I think, if my calculations are valid, that this result is just a coincidence.

At any rate, my logic:

Define the $x$ axis to be along the principle axis of the solenoid.


Using the Biot-Savart Law, we can calculate the magnetic field on axis for a current loop:

$$ d\textbf{B} = \frac{\mu_{0}I}{4\pi|\textbf{r-r'}|^{3}}d\textbf{l}\times(\textbf{r-r'}) $$

We can ignore the contributions in the $y$ and $z$ directions, as they will cancel out around the loop. Integrating around the loop:

Let $\textbf{r-r'} = \textbf{R}$ $$ B_{x} = \int_{0}^{2\pi}{ \frac{\mu_{0}I}{4\pi|\textbf{R}|^{2}}}asin\theta d\theta = \frac{\mu_{0}Iasin\theta}{2|\textbf{R}|^{2}} $$

where $\theta$ is the angle between the $x$ axis and $\textbf{R}$.

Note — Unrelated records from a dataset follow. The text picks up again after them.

/-- The drain formats an accumulator type allows (R200). R200 has an INT32 tile drained with TSE = 0 and names no error of TSE = 1: the operand
error is a DESIGN CHOICE, unsafe (assumption 92). -/
def drainOk (acc fmt : Tag) (tse : Bool) : Bool :=
  if acc = 1 then [1, 2, 3, 4, 5].contains fmt.toNat else if acc = 8 then fmt.toNat == 8 && !tse else true
/-- The errors of MGET's formats (R98, R200). A DFMT of 0xD to 0xF raises tag-mismatch alone, though no accumulator type allows it either:
DESIGN CHOICE, unsafe (assumption 92). -/
def mgetFmtErrs (slot : Nat) (acc fmt : Tag) (tse : Bool) : List (Nat × W64) :=
  if 0xD ≤ fmt.toNat ∨ (acc ≠ 1 ∧ acc ≠ 8) then [(Err.tagMismatch, BitVec.ofNat 64 slot)]
  else if drainOk acc fmt tse then [] else [(Err.operand, BitVec.ofNat 64 slot)]

/-- Row i of a tile drained with a tensor scale: the packed row and its flags (R110, R200). -/
def drainRow (acc fmt : Tag) (row : W2048) (ts : Fv) : TVal × Flags :=
  if acc = 8 then ({ val := row, tag := fmt }, 0)
  else
    let w := tagWidth fmt
    let q := (List.range 64).map fun j => drainEl fmt (.flt (fp32.value (elemAt row.toNat 32 j))) ts
    ({ val := BitVec.ofNat 2048 (q.reverse.foldl (fun n x => n * 2 ^ w + x.1) 0), tag := fmt },
      q.foldl (fun f x => f ||| x.2) 0)

/-- The physical row that holds row i of the visible face of a context's tile (R28). -/
def Core.faceRow (k : Core) (ctx tiles t i : Nat) : Nat :=
  tileRow0 ctx tiles t + (if ((k.ctx ctx).cur.regs.getAcc t).sw then 64 else 0) + i

/-- MGET: a row of the visible face read at issue, delivered 6 sc after; its flags at delivery (R200). A row it loses is reported
(R61, R250). -/
def mgetOp (e : Bool) (t : TVal) (s : State) : State :=
  let c := t.c64
  let tile := (c.extractLsb' 0 4).toNat
  let row := (c.extractLsb' 4 6).toNat
  let fmt : Tag := c.extractLsb' 10 4
  let tse := c.getLsbD 14
  let f := (s.arch.regs.getAcc tile).vis
  let phys := s.core.faceRow s.frame.cur.ctx s.tiles tile row
  let bad := s.seenRows.badRow phys
  let s := if bad then { s with frame := { s.frame with lost := s.frame.lost ++ [s.core.rows.physRow phys] } } else s
  let errs := s.holderErrs e false ++
    s.operandErr (c.extractLsb' 32 32 != 0 || c.getLsbD 15 || decide (s.tiles ≤ tile)) ++
    (if tile < s.tiles then mgetFmtErrs s.frame.cur.slot f.tag fmt tse else
      if 0xD ≤ fmt.toNat then [(Err.tagMismatch, BitVec.ofNat 64 s.frame.cur.slot)] else []) ++
    (if bad then [(Err.dataLoss, BitVec.ofNat 64 (s.core.rows.physRow phys))] else [])
  s.orElse errs fun s =>
    let ts : Fv := if tse then bf16.value (c.extractLsb' 16 16).toNat else .fin { neg := false, n := 1, e := 0 }
    let q := drainRow f.tag fmt (tileRow f.val row) ts
    (s.setCore { s.core with rows := s.core.rows.fixRow phys }).pushResult (mePort e) 6 q.1 q.2

/-! ## The state of a routine (R205, R206) -/

/-- A routine table entry's START, where it is valid (R205). One with V set and a reserved bit set, which an image or MPSW can put there, is
not: DESIGN CHOICE, unsafe (assumption 92). -/
def entryStart (e : BitVec 16) : Option Nat :=
  if e.getLsbD 15 ∧ e.extractLsb' 9 6 = 0 then some (e.extractLsb' 0 9).toNat else none
/-- vis(mp m) of an engine. -/
def Engine.visMp (g : Engine) (m : BitVec 3) : W64 := (SMap.get { vis := 0, hid := 0 } g.mp m.toNat : Face W64).vis
/-- An index register. -/
def Routine.x (r : Routine) (d : BitVec 3) : BitVec 16 := SMap.get 0 r.mx d.toNat
def Routine.setX (r : Routine) (d : BitVec 3) (v : BitVec 16) : Routine := { r with mx := r.mx.put d.toNat v }
def Routine.to (r : Routine) (a : Nat) : Routine := { r with upc := a }
def Routine.tileOf (r : Routine) (q : BitVec 2) : Option OpenTile := r.tiles.find? fun t => t.q == q.toNat

/-- The tile MACC opens has an internal accumulator of zero; a run copies the visible face where Z is 0 (R206). -/
def Routine.openTile (r : Routine) (q : BitVec 2) (tile : Nat) (v : Tile) : Routine :=
  { r with tiles := r.tiles ++ [{ q := q.toNat, tile := tile, val := v }] }

/-- The routine after a micro-operation, as far as its control state goes; none where its state requirement fails
(R206). MACC takes the accumulator's first value as an argument. An MLOOP inside two open levels fails also with a count of 0, which
opens none: DESIGN CHOICE, unsafe (assumption 85). -/
def Routine.after (r : Routine) (g : Engine) (m : MicroOp) (first : Nat → Tile) : Option Routine :=
  let n := r.upc + 1
  match m with
  | .mend => some r
  | .msela m => some { r with ad := some (g.visMp m), upc := n }
  | .mselb m => some { r with bd := some (g.visMp m), upc := n }
  | .mldx d m f => some ((r.setX d ((g.visMp m).extractLsb' (16 * f.toNat) 16)).to n)
  | .msetx d imm => some ((r.setX d imm).to n)
  | .maddx d imm => some ((r.setX d (r.x d + imm)).to n)
  | .mloop d e =>
    if 2 ≤ r.loops.length then none
    else if r.x d = 0 then some (r.to (e.toNat + 1))
    else some { r with loops := { body := n, stop := e.toNat, count := (r.x d).toNat } :: r.loops, upc := n }
  | .mnext =>
    match r.loops with
    | [] => none
    | l :: rest =>
      if l.stop ≠ r.upc then none
      else if 1 < l.count then some { r with loops := { l with count := l.count - 1 } :: rest, upc := l.body }
      else some { r with loops := rest, upc := n }
  | .mblk f => if f.toNat ≤ 5 then some { r with blk := 2 ^ (3 + f.toNat), upc := n } else none
  | .macc q d z =>
    if (r.tileOf q).isSome ∨ (r.x d).extractLsb' 4 12 ≠ 0 then none
    else some ((r.openTile q (r.x d).toNat (if z then 0 else first (r.x d).toNat)).to n)
  | .mmac q _ _ _ _ => if r.ad.isNone ∨ r.bd.isNone ∨ (r.tileOf q).isNone then none else some (r.to n)
  | .mspr on => some { r with spr := on, upc := n }
  | .mbz d t => some (r.to (if r.x d = 0 then t.toNat else n))
  | .mjmp t => some (r.to t.toNat)
  | .mwait _ => some (r.to n)
  | .mnop => some (r.to n)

Now we consider the cyinder, which we think of as an infinite number of current loops, each with current $Indx$, where n is the density of current turns, $\frac{N}{2a}$. Integrating this from one end of the finite cylinder to the other, changing the integral to be in terms of $\theta$ for convenience:

$$ B_{x} = \int_{-a}^{a}{\frac{\mu_{0}Inasin\theta}{2R^{2}}dx} $$

$R = \frac{a}{sin\theta}$, $x = -Rcos\theta$ => $dx=\frac{R^{2}}{a}d\theta$

$$ B_{x} = \int_{0}^{\pi}{\frac{\mu_{0}Insin\theta}{2}d\theta} = \mu_{0}In = \frac{\mu_{0}IN}{2a} $$

This corresponds to your first result, as the field is along the x axis.

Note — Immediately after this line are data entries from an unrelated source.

/-- R239, R288, R291, R293, R305, R306: once every context of a launch has ended, its commands are done and no step runs, its
cores hold it no more and its completion is held with the status of how it ended, 8 where it was cancelled and one of its contexts
has stopped; what it leaves on a core is assumption 75. A pre-emption considers the launches that wait, and takes back a mark that none
of them needs any more; the launches still to be pre-empted, once all their contexts
stand at safe points, are saved, and what waits is placed in the same step (assumption 48); a launch saved goes to the head of the
list and its cores hold it no more; a translation fault of a save stops every context of its launch, and none is saved (assumption 48).
Before that nothing else happens. -/
def Obligations.CompletionAndSave : Prop :=
  (∀ (s : State) (tag : W32), findLaunch s.launches (partNo s) tag = none → exec (.launchCompletion tag) s = .next s) ∧
  (∀ (s : State) (tag : W32) (l : Launch), findLaunch s.launches (partNo s) tag = some l →
    (l.status ≠ .placed ∨ l.step.isSome = true ∨ (∃ n ∈ l.cores, (s.coreAt n).finished = false) →
      exec (.launchCompletion tag) s = .next s) ∧
    (l.status = .placed → l.step = none → (∀ n ∈ l.cores, (s.coreAt n).finished = true) →
      ∃ t : State, exec (.launchCompletion tag) s = .next t ∧ t.mem = s.mem ∧
        findLaunch t.launches l.part l.tag = none ∧ (∀ n ∈ l.cores, leftCore (s.coreAt n) (t.coreAt n)) ∧
        (∀ n, n ∉ l.cores → t.coreAt n = s.coreAt n) ∧
        ∃ status, t.part l.part = heldCompletion s (s.part l.part) l.tag l.hart status ∧
          (l.sawFatal = true → status = 5) ∧ (l.sawFatal = false → l.sawCapacity = true → status = 6) ∧
          (l.sawFatal = false → l.sawCapacity = false → l.sawLink = true → status = 7) ∧
          (l.sawFatal = false → l.sawCapacity = false → l.sawLink = false →
            (l.cancel = true ∧ (∃ n ∈ l.cores, ∃ c < 4, ((s.coreAt n).ctx c).status = .stopped) → status = 8) ∧
            (l.cancel = false ∨ (∀ n ∈ l.cores, ∀ c < 4, ((s.coreAt n).ctx c).status ≠ .stopped) → status = 0)))) ∧
  (∀ (s0 s : State) (tag : W32), exec .launchPlacement s0 = .next s →
    (findLaunch s.launches (partNo s0) tag = none → exec (.preEmption tag) s0 = .next s) ∧
    ∀ l, findLaunch s.launches (partNo s0) tag = some l →
      let all := if l.area.isSome = true then [l]
        else s.launches.filter fun x => x.part == l.part && x.status == .placed && x.preempt && x.area.isNone
      let faulty := fun (x : Launch) => ∃ va : W64, s.writeSave x
        (savePieces x (x.cores.zip (x.cores.map fun c => (s.coreAt c).asSaved x (trapEnables x.lr.ctrl) s.pcc)) s.pcc) = .error va
      (¬savable s l ∨ (∃ x ∈ all, ¬savable s x) → exec (.preEmption tag) s0 = .next s) ∧
      (savable s l → (∀ x ∈ all, savable s x) → (s.part (partNo s0)).bg = false →
        ((∀ x ∈ all, ¬faulty x) → exec (.preEmption tag) s0 = exec .launchPlacement (all.foldl State.saveLaunch s)) ∧
        ((∃ x ∈ all, faulty x) → ∃ t : State, exec (.preEmption tag) s0 = .next t ∧ t.mem = s.mem ∧
          (∀ n, (∀ x ∈ all, faulty x → n ∉ x.cores) → t.coreAt n = s.coreAt n) ∧
          ∀ x ∈ all, faulty x → ∀ n ∈ x.cores, ∀ c < 4, ((s.coreAt n).ctx c).status ≠ .absent →
            ((t.coreAt n).ctx c).status = .stopped))) ∧
  ∀ (s : State) (l : Launch),
    let saved := l.cores.map fun c => (s.coreAt c).asSaved l (trapEnables l.lr.ctrl) s.pcc
    (∀ t : State, s.writeSave l (savePieces l (l.cores.zip saved) s.pcc) = .ok t →
      (s.saveLaunch l).mem = t.mem ∧ (s.saveLaunch l).pcc = s.pcc ∧
        (∀ n ∈ l.cores, leftCore (s.coreAt n) ((s.saveLaunch l).coreAt n)) ∧
        (∀ n, n ∉ l.cores → (s.saveLaunch l).coreAt n = s.coreAt n) ∧
        (s.saveLaunch l).launches = { l with status := .saved, saved := saved, saveP := s.pcc, preempt := false } ::
          s.launches.filter fun x => !(x.part == l.part && x.tag == l.tag)) ∧
    (∀ va : W64, s.writeSave l (savePieces l (l.cores.zip saved) s.pcc) = .error va →
      (s.saveLaunch l).mem = s.mem ∧
        ∀ n ∈ l.cores, ∀ c < 4, ((s.coreAt n).ctx c).status ≠ .absent → (((s.saveLaunch l).coreAt n).ctx c).status = .stopped)

namespace Sys2Proof.Machine

/-! ## Partitions, registers and the outside (R254 to R260, R335 to R377) -/

def dieNo (s : State) : Nat := s.frame.cur.die
def partOf (s : State) : Partition := s.part (partNo s)
def txOf (s : State) : TxBlock := s.txAt (partNo s) (dieNo s)
def putPart (s : State) (p : Partition) : State := s.setPart (partNo s) p
def putTx (s : State) (b : TxBlock) : State := s.setTx (partNo s) (dieNo s) b
/-- An interrupt raised. -/
def irq (s : State) (q : Irq) : State := { s with irqs := s.irqs ++ [q] }
/-- The lowest-numbered hart of the partition. -/
def lowHartIs (p : Partition) (h : Nat) : Prop :=
  (h < 48 ∧ p.pr.harts.getLsbD h = true ∧ ∀ i < h, p.pr.harts.getLsbD i = false) ∨
    (h = 0 ∧ ∀ i < 48, p.pr.harts.getLsbD i = false)

/-- A command of the hypervisor accepted: PCMDGO holds its operation and partition, and it runs with PCMD's address as it stands
(R339). -/
def commanded (s : State) (op : Nat) : State :=
  { s with pkg := { s.pkg with pcmdgo := BitVec.ofNat 64 (256 * op + partNo s % 64), pcmdBusy := true,
                               cmdAddr := s.pkg.pcmd.toNat / 64 % 2 ^ 48 * 64 } }
/-- A command ended with an error or 0: BUSY clears (R339). -/
def commandEnds (s : State) (err : Nat) : State :=
  { s with pkg := { s.pkg with pcmdErr := if s.pkg.again then 2 else err, pcmdBusy := false, again := false } }
/-- The record at PCMD (R337, R339). -/
def recordAt (s : State) : List Byte := s.mem.readBytes (s.pkg.pcmd.toNat / 64 % 2 ^ 48 * 64) 256
/-- The six commands with their operations. -/
def commandRows : List (Instr × Nat) :=
  [(.partCreate, 1), (.partRemove, 2), (.partReset, 3), (.partUpdateBudgets, 4), (.partQuiesce, 5), (.partImport, 6)]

This is a similar calculation, but the radius of the current loop changes with x, while the vector $\textbf{R}$ has a constant magnitude $a$.

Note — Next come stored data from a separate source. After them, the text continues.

-- ==== Sys2Proof/Laws/State.lean ====
section
/-!
SUPPORT. Laws of the state's updates: one lemma for each field an update leaves, and what reading gives after it.
-/
namespace Sys2Proof.Machine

Conducting the same finite integral as before, but changing to suit the spherical system, $\rho$ is the radius of the current loop:

$$ B_{x} = \int_{-a}^{a}{\frac{\mu_{0}In\rho sin\theta}{2a^{2}}dx} $$

$\rho = asin\theta$, $x = -acos\theta$, => $dx = asin\theta d\theta$

$$ B_{x} = \int_{0}^{\pi}{\frac{\mu_{0}Insin^{3}\theta}{2}d\theta} = \frac{2\mu_{0}n}{3} = \frac{\mu_{0}IN}{3a} $$

Your second result.


Consider a square current loop, of side length $2a$. By using the Biot-Savart law from above and some nifty cancellations, we can calculate the on axis field for one side of the loop. A similar procedure to the loop gives the x component of the field contributed by an infinitesimal length on the side as:

$$ dB_{x} = \frac{a\mu_{0}I}{4\pi R^{3}}dl $$

If we consider the edge to be aligned with the $y$ direction, and expand $R$ before integrating across the edge:

$$ B_{xside} = \int_{-a}^{a}\frac{a\mu_{0}I}{4\pi(x^2+y^2+a^2)^{\frac{3}{2}}}dy = \frac{a^2\mu_{0}I}{2\pi(2a^{2}+x^{2})^{\frac{1}{2}}(a^2+x^2)} $$

From the symmetry of the situation, it can be seen that each side of the square current loop contributes equally, so the total magnetic field in the $x$ direction is 4 times the prior value.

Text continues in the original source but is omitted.